__Brief__. Please repeat the listing exactly, starting at its first line and stopping after the line that contains "match fetch s with".

........

-- ==== Sys2Proof/Machine/Step.lean ====
section
/-!
DEFINITION. One step: the next event of the script. A command word or a whole frame runs as its instruction; other bytes
are received; a reset resets. With nothing scripted, an operation in progress looks again for its byte and otherwise
nothing happens (70_reset_and_hazards.md R256).
-/
namespace Sys2Proof.Machine

def step (s : State) : Host.Outcome State Fault Refusal :=
  match fetch s with
  | .nothing => .next (resume s)
  | .instr i s => exec i s
  | .bytes bs s => .next (deliver bs s)
  | .reset s => .next (blockReset s)

/-- `s` with the opcode table's instruction `w` of `nbits` bits as its next event (log entry 1). -/
def State.withFetchWord (s : State) (nbits w : Nat) : State := placeTableWord s nbits w

end Sys2Proof.Machine
end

........

__Solution to the exercise__.
-- ==== Sys2Proof/Machine/Step.lean ====
section
/-!
DEFINITION. One step: the next event of the script. A command word or a whole frame runs as its instruction; other bytes
are received; a reset resets. With nothing scripted, an operation in progress looks again for its byte and otherwise
nothing happens (70_reset_and_hazards.md R256).
-/
namespace Sys2Proof.Machine

def step (s : State) : Host.Outcome State Fault Refusal :=
  match fetch s with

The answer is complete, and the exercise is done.